You write Python classes. Syrin handles the production concerns. Ship faster, safer, and with full visibility.

Install

pip install syrin

Five Minutes to a Production Agent

from syrin import Agent, Budget, Model
from syrin.enums import ExceedPolicy

class Analyst(Agent):
    model  = Model.OpenAI("gpt-4o-mini", api_key="sk-...")
    budget = Budget(max_cost=0.10, exceed_policy=ExceedPolicy.STOP)
    system_prompt = "You are a precise financial analyst."

result = Analyst().run("Summarise Q3 revenue trends")

print(result.content)
print(f"Cost:      \${result.cost:.6f}")
print(f"Tokens:    {result.tokens.total_tokens}")
print(f"Remaining: \${result.budget_remaining:.4f}")

Q3 revenue grew 14% YoY, driven by enterprise deals (+22%) offsetting
consumer softness (-3%). Gross margin held at 71%...

Cost:      \$0.000312
Tokens:    284
Remaining: \$0.0997

The agent hard-stops at $0.10. No surprise invoices. No extra code.

What the Harness Gives You

Budget Control — Runtime Enforcement, Not Just Monitoring

Every other library treats cost as a logging concern. Syrin treats it as a runtime constraint.
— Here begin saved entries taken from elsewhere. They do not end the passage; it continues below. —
-- ==== Sys2Proof/Machine/Huffman.lean ====
section
/-! DEFINITION. The Huffman prefix-tree codec (41_huffman.md): tree construction with the stable-sort
tie-break, code lookup, encoding, the streaming decoder, and TREE_INFO. -/

namespace Sys2Proof.Machine

/-! ### Nodes and symbol sets (10_state.md R43) -/

/-- The membership vector of one symbol. -/
def symsOf (c : Symbol) : BitVec 256 := BitVec.twoPow 256 c.toNat

/-- Membership of a symbol in a symbol set. -/
def hasSym (v : BitVec 256) (c : Symbol) : Bool := v.getLsbD c.toNat

/-- `freq(n)` of a node. -/
def Node.freq : Node → Nat
  | .leaf f _ _ => f
  | .internal f _ _ _ => f

/-- `syms(n)` of a node. -/
def Node.syms : Node → BitVec 256
  | .leaf _ v _ => v
  | .internal _ v _ _ => v

/-- `kind(n) = LEAF`. -/
def Node.isLeaf : Node → Bool
  | .leaf _ _ _ => true
  | .internal _ _ _ _ => false

/-- `freq` by node number. DESIGN CHOICE (log 20): 0 for a number outside the arena, which no tree refers to. -/
def freqAt (nodes : List Node) (n : Nat) : Nat := (nodes[n]?.map Node.freq).getD 0

/-- `syms` by node number. DESIGN CHOICE (log 20): empty for a number outside the arena, which no tree refers to. -/
def symsAt (nodes : List Node) (n : Nat) : BitVec 256 := (nodes[n]?.map Node.syms).getD 0

/-- NNODES, the number of nodes in use (10_state.md R43). -/
def TreeStore.nnodes (t : TreeStore) : Nat := t.nodes.length

/-! ### Tree construction (41_huffman.md R130 to R136) -/

/-- The distinct symbols of a text in the order of their first index (41_huffman.md R131). -/
def firstOccurrences : List Symbol → List Symbol
  | [] => []
  | c :: rest => c :: (firstOccurrences rest).filter (· != c)

/-- The distinct symbols of a text in ascending code point (41_huffman.md R131). -/
def ascendingSymbols (t : List Symbol) : List Symbol :=
  ((List.range 256).map fun n => BitVec.ofNat 8 n).filter fun c => t.contains c

/-- `L0`: the order of the leaves before the first sort (41_huffman.md R131). -/
def leafOrder (o : LeafOrder) (t : List Symbol) : List Symbol :=
  match o with
  | .firstOccurrence => firstOccurrences t
  | .ascendingSymbol => ascendingSymbols t

/-- The leaf of a symbol, with `F(c)` the count of the symbol in the text (41_huffman.md R130, R133). -/
def leafNode (t : List Symbol) (c : Symbol) : Node := .leaf (t.count c) (symsOf c) c

/-- Put a node before the first node of a sorted list whose frequency is at least its own. -/
def insertByFreq (nodes : List Node) (x : Nat) : List Nat → List Nat
  | [] => [x]
  | y :: rest =>
    if freqAt nodes x ≤ freqAt nodes y then x :: y :: rest else y :: insertByFreq nodes x rest

/-- `stableSortByFreq(list)`: ascending by frequency, ties keep their order (41_huffman.md R134). -/
def stableSortByFreq (nodes : List Node) (l : List Nat) : List Nat := l.foldr (insertByFreq nodes) []

/-- One pass of the loop of `buildTree`: sort, take the first two, append their parent (41_huffman.md R133). -/
def mergePass (nodes : List Node) (list : List Nat) : List Node × List Nat :=
  match stableSortByFreq nodes list with
  | l :: r :: rest =>
    (nodes ++ [.internal (freqAt nodes l + freqAt nodes r) (symsAt nodes l ||| symsAt nodes r) l r],
      rest ++ [nodes.length])
  | short => (nodes, short)

/-- The loop of `buildTree`, a given number of passes (41_huffman.md R133). -/
def mergePasses : Nat → List Node → List Nat → List Node × List Nat
  | 0, nodes, list => (nodes, list)
  | n + 1, nodes, list => mergePasses n (mergePass nodes list).1 (mergePass nodes list).2

/-- `buildTree(t)`: the leaves in leaf order, then `k − 1` passes; the last node left is ROOT (41_huffman.md R133).
DESIGN CHOICE (log 20): ROOT is 0 for the empty text, which no encode stage builds a tree of. -/
def buildTree (o : LeafOrder) (t : List Symbol) : TreeStore :=
  let l0 := leafOrder o t
  let r := mergePasses (l0.length - 1) (l0.map (leafNode t)) (List.range l0.length)
  { nodes := r.1, root := r.2.headD 0 }

/-! ### Code lookup and encoding (41_huffman.md R137 to R141) -/

/-- The walk of `findCode` from node `n` (41_huffman.md R138): right child first; `none` is the internal consistency
failure of R141. `fuel` bounds the depth by the number of nodes. -/
def findCodeFrom (nodes : List Node) (c : Symbol) : Nat → Nat → Option (List Bool)
  | 0, _ => none
  | fuel + 1, n =>
    match nodes[n]? with
    | none => none
    | some (.leaf _ _ _) => some []
    | some (.internal _ _ l r) =>
      if hasSym (symsAt nodes r) c then (findCodeFrom nodes c fuel r).map (true :: ·)
      else if hasSym (symsAt nodes l) c then (findCodeFrom nodes c fuel l).map (false :: ·)
      else none

/-- `kind(ROOT) = LEAF`: the one-leaf tree (41_huffman.md R136).
DESIGN CHOICE (log 20): false where ROOT lies outside the arena. -/
def TreeStore.rootIsLeaf (t : TreeStore) : Bool := (t.nodes[t.root]?.map Node.isLeaf).getD false

/-- `findCode(c)`: root edge first; the code of a one-leaf tree's symbol is `[0]` (41_huffman.md R136, R138, R139). -/
def findCode (t : TreeStore) (c : Symbol) : Option (List Bool) :=
  if t.rootIsLeaf then some [false] else findCodeFrom t.nodes c t.nnodes t.root

/-- The codes of the symbols of a text, concatenated (41_huffman.md R140). -/
def encodeWith (t : TreeStore) : List Symbol → Option (List Bool)
  | [] => some []
  | c :: rest =>
    match findCode t c with
    | none => none
    | some code => (encodeWith t rest).map (code ++ ·)

/-- `huffEncode(t)`: the tree of the text and its stream (41_huffman.md R140); `none` is the internal consistency failure. -/
def huffEncode (o : LeafOrder) (t : List Symbol) : Option (TreeStore × List Bool) :=
  (encodeWith (buildTree o t) t).map fun bits => (buildTree o t, bits)

/-! ### Streaming decoder (41_huffman.md R142 to R145) -/

/-- What one decoder step does: stay inside a code at a node, produce a symbol, or stop at the delimiter. -/
inductive WalkStep where
  | inside (cur : Nat)
  | symbol (c : Symbol)
  | stop
  deriving DecidableEq, Repr

/-- Arriving at a node: a leaf ends a symbol (41_huffman.md R143). -/
def arriveAt (nodes : List Node) (n : Nat) : Option WalkStep :=
  match nodes[n]? with
  | none => none
  | some (.internal _ _ _ _) => some (.inside n)
  | some (.leaf _ _ c) => some (if c = delimSym then .stop else .symbol c)

/-- `huffStep(b)` from node `cur` (41_huffman.md R143): on a one-leaf tree every bit reaches the leaf, whatever its
value. `none` only on a store that holds no tree (log 11). -/
def huffStep (t : TreeStore) (cur : Nat) (b : Bool) : Option WalkStep :=
  if t.rootIsLeaf then arriveAt t.nodes t.root
  else match t.nodes[cur]? with
    | some (.internal _ _ l r) => arriveAt t.nodes (if b then r else l)
    | _ => none

/-- The decoder over the bits from index `j` on, at node `cur` (41_huffman.md R142, R145). -/
def huffWalk (t : TreeStore) : (cur j : Nat) → List Bool → Option Decoded
  | _, j, [] => some { out := [], found := false, pos := j }
  | cur, j, b :: rest =>
    match huffStep t cur b with
    | none => none
    | some (.inside n) => huffWalk t n (j + 1) rest
    | some (.symbol c) => (huffWalk t t.root (j + 1) rest).map fun d => { d with out := c :: d.out }
    | some .stop => some { out := [], found := true, pos := j + 1 }

/-- `N`, the number of leading stream bits a Huffman decode may examine (41_huffman.md R144). -/
def decodeBound (b : HuffDecodeBound) (len : Nat) : Nat :=
  match b with
  | .allBits => len
  | .allButLast => len - 1

/-! ### TREE_INFO (10_state.md R38, 41_huffman.md R148) -/

/-- The symbols of the leaves. -/
def leafSyms : List Node → List Symbol
  | [] => []
  | .leaf _ _ c :: rest => c :: leafSyms rest
  | .internal _ _ _ _ :: rest => leafSyms rest

/-- LEAVES: the number of LEAF nodes (41_huffman.md R148). -/
def TreeStore.leaves (t : TreeStore) : Nat := t.nodes.countP Node.isLeaf

/-- MAXLEN: the length of the longest code over the leaves' symbols (41_huffman.md R148).
DESIGN CHOICE (log 20): a lookup that fails, in a store that holds no sound tree, counts as length 0. -/
def TreeStore.maxLen (t : TreeStore) : Nat :=
  (leafSyms t.nodes).foldl (fun m c => max m ((findCode t c).map List.length |>.getD 0)) 0

/-- TREE_INFO: LEAVES in bits 8:0, MAXLEN in bits 23:16, the rest 0; both 0 when TREE_VALID = 0 (10_state.md R38). -/
def State.treeInfo (s : State) : Word :=
  if s.treeValid then
    0#8 ++ BitVec.ofNat 8 s.tree.maxLen ++ 0#7 ++ BitVec.ofNat 9 s.tree.leaves
  else 0#32

end Sys2Proof.Machine
end

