-- ==== Sys2Proof/Laws/Bits.lean ====
section
/-! SUPPORT. The laws of bit strings, symbols, stream words and pixel LSBs (00_scope.md R10, 10_state.md R41,
42_embedder.md R173, R174). -/

namespace Sys2Proof.Machine

@[simp] theorem natOfBits_nil : natOfBits [] = 0 := rfl

theorem natOfBits_concat (bs : List Bool) (b : Bool) : natOfBits (bs ++ [b]) = 2 * natOfBits bs + b.toNat := by
  simp [natOfBits, List.foldl_append]

theorem natOfBits_lt (bs : List Bool) : natOfBits bs < 2 ^ bs.length := by
  induction bs using List.reverseRecOn with
  | nil => simp
  | append_singleton bs b ih =>
    rw [natOfBits_concat, List.length_append, List.length_singleton, Nat.pow_succ]
    have := Bool.toNat_lt b
    omega

/-- Bit `i` of the number a bit string spells is its bit `i` from the end. -/
theorem natOfBits_testBit (bs : List Bool) (i : Nat) (h : i < bs.length) :
    (natOfBits bs).testBit i = bs[bs.length - 1 - i] := by
  induction bs using List.reverseRecOn generalizing i with
  | nil => simp at h
  | append_singleton bs b ih =>
    rw [natOfBits_concat]
    cases i with
    | zero => cases b <;> simp [Nat.testBit_zero]
    | succ i =>
      have hi : i < bs.length := by simpa using h
      have hd : (2 * natOfBits bs + b.toNat) / 2 = natOfBits bs := by
        have := Bool.toNat_lt b
        omega
      rw [Nat.testBit_succ, hd, ih i hi]
      rw [List.getElem_append_left (by simp; omega)]
      congr 1
      simp
      omega

/-! ### Symbols -/

@[simp] theorem bin8_length (c : Symbol) : (bin8 c).length = 8 := by simp [bin8, symBits]

theorem bin8_getElem (c : Symbol) (k : Nat) (h : k < 8) : (bin8 c)[k]'(by simpa using h) = c.getLsbD (7 - k) := by
  simp [bin8]

/-- `val8` reads the first eight bits of what `bin8` wrote. -/
theorem val8_bin8 (c : Symbol) : val8 (bin8 c) = c := by
  apply BitVec.eq_of_getLsbD_eq
  intro i hi
  have hi' : i < (bin8 c).length := by simpa using hi
  rw [val8, BitVec.getLsbD_ofNat, natOfBits_testBit _ i hi']
  simp only [bin8_length, hi, decide_true, Bool.true_and]
  rw [bin8_getElem c (8 - 1 - i) (by omega)]
  congr 1
  omega

@[simp] theorem rawEncode_nil : rawEncode [] = [] := rfl

@[simp] theorem rawEncode_cons (c : Symbol) (t : List Symbol) : rawEncode (c :: t) = bin8 c ++ rawEncode t := rfl

@[simp] theorem rawEncode_length (t : List Symbol) : (rawEncode t).length = 8 * t.length := by
  induction t with
  | nil => rfl
  | cons c t ih => simp [ih]; omega

/-! ### Stream words -/

/-- Bit `31 - j` of a stream word is its `j`-th bit, 0 past the end (10_state.md R41). -/
theorem packWord_getLsbD (bs : List Bool) (j : Nat) (hb : bs.length ≤ 32) (hj : j < 32) :
    (packWord bs).getLsbD (31 - j) = bs.getD j false := by
  have hlen : (bs ++ List.replicate (32 - bs.length) false).length = 32 := by simp; omega
  rw [packWord, BitVec.getLsbD_ofNat, natOfBits_testBit _ (31 - j) (by omega)]
  have hd : decide (31 - j < 32) = true := by simp; omega
  simp only [hd, Bool.true_and, hlen]
  have e : 32 - 1 - (31 - j) = j := by omega
  simp only [e]
  by_cases h : j < bs.length
  · rw [List.getElem_append_left h]
    simp [h]
  · rw [List.getElem_append_right (by omega)]
    simp [h]

@[simp] theorem packStream_length (bs : List Bool) : (packStream bs).length = wordCount bs.length := by
  simp [packStream]

/-- The word and bit that stream position `j` is packed at hold bit `j`, 0 past the end (10_state.md R41). -/
theorem packStream_bit (bs : List Bool) (j : Nat) (hj : j < 32 * wordCount bs.length) :
    ((packStream bs)[j / 32]?).map (fun w => w.getLsbD (31 - j % 32)) = some (bs.getD j false) := by
  have hw : j / 32 < wordCount bs.length := by omega
  have hm : j % 32 < 32 := Nat.mod_lt _ (by omega)
  simp only [packStream, List.getElem?_map, List.getElem?_range hw, Option.map_some]
  rw [packWord_getLsbD _ _ (by simp) hm]
  congr 1
  simp only [List.getD_eq_getElem?_getD, List.getElem?_take_of_lt hm, List.getElem?_drop]
  congr 2
  omega

theorem wordCount_mono {a b : Nat} (h : a ≤ b) : wordCount a ≤ wordCount b := by
  unfold wordCount
  omega

/-! ### LSBs -/

@[simp] theorem setLsb_getLsbD_zero (v : Byte) (b : Bool) : (setLsb v b).getLsbD 0 = b := by
  cases b <;> simp [setLsb]

theorem setLsb_getLsbD_succ (v : Byte) (b : Bool) (i : Nat) (hi : 1 ≤ i) :
    (setLsb v b).getLsbD i = v.getLsbD i := by
  revert v b
  by_cases h : i < 8
  · interval_cases i <;> decide
  · intro v b
    rw [BitVec.getLsbD_of_ge _ _ (by omega), BitVec.getLsbD_of_ge _ _ (by omega)]

theorem lsbOf_eq (v : Byte) : lsbOf v = v.getLsbD 0 := by
  revert v
  decide

@[simp] theorem readLsbs_length (m : Memory) (n : Nat) : (readLsbs m n).length = n := by simp [readLsbs]

theorem readLsbs_getElem (m : Memory) (n i : Nat) (h : i < n) :
    (readLsbs m n)[i]'(by simpa using h) = (memRead m i).getLsbD 0 := by
  simp [readLsbs, lsbOf_eq]

end Sys2Proof.Machine
end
The agent checks its budget before every LLM call.

from syrin import Agent, Budget, Model, RateLimit
from syrin.enums import ExceedPolicy
from syrin.budget import BudgetThreshold

class ProductionAgent(Agent):
    model  = Model.OpenAI("gpt-4o", api_key="sk-...")
    budget = Budget(
        max_cost=1.00,                        # Hard cap per run
        reserve=0.10,                         # Hold back for the final reply
        exceed_policy=ExceedPolicy.STOP,      # STOP | WARN | IGNORE | SWITCH
        rate_limits=RateLimit(
            hour=10.00,                       # \$10/hour ceiling
            day=100.00,                       # \$100/day ceiling
            month=2000.00,                    # \$2,000/month ceiling
        ),
        thresholds=[
            BudgetThreshold(at=80, action=lambda ctx: alert_ops(ctx)),
        ],
    )

Pre-call estimation, post-call actuals, threshold callbacks, rate-window enforcement — all declarative, zero boilerplate. The $47K runaway-agent incident? A Budget(max_cost=50) would have been a $50 error.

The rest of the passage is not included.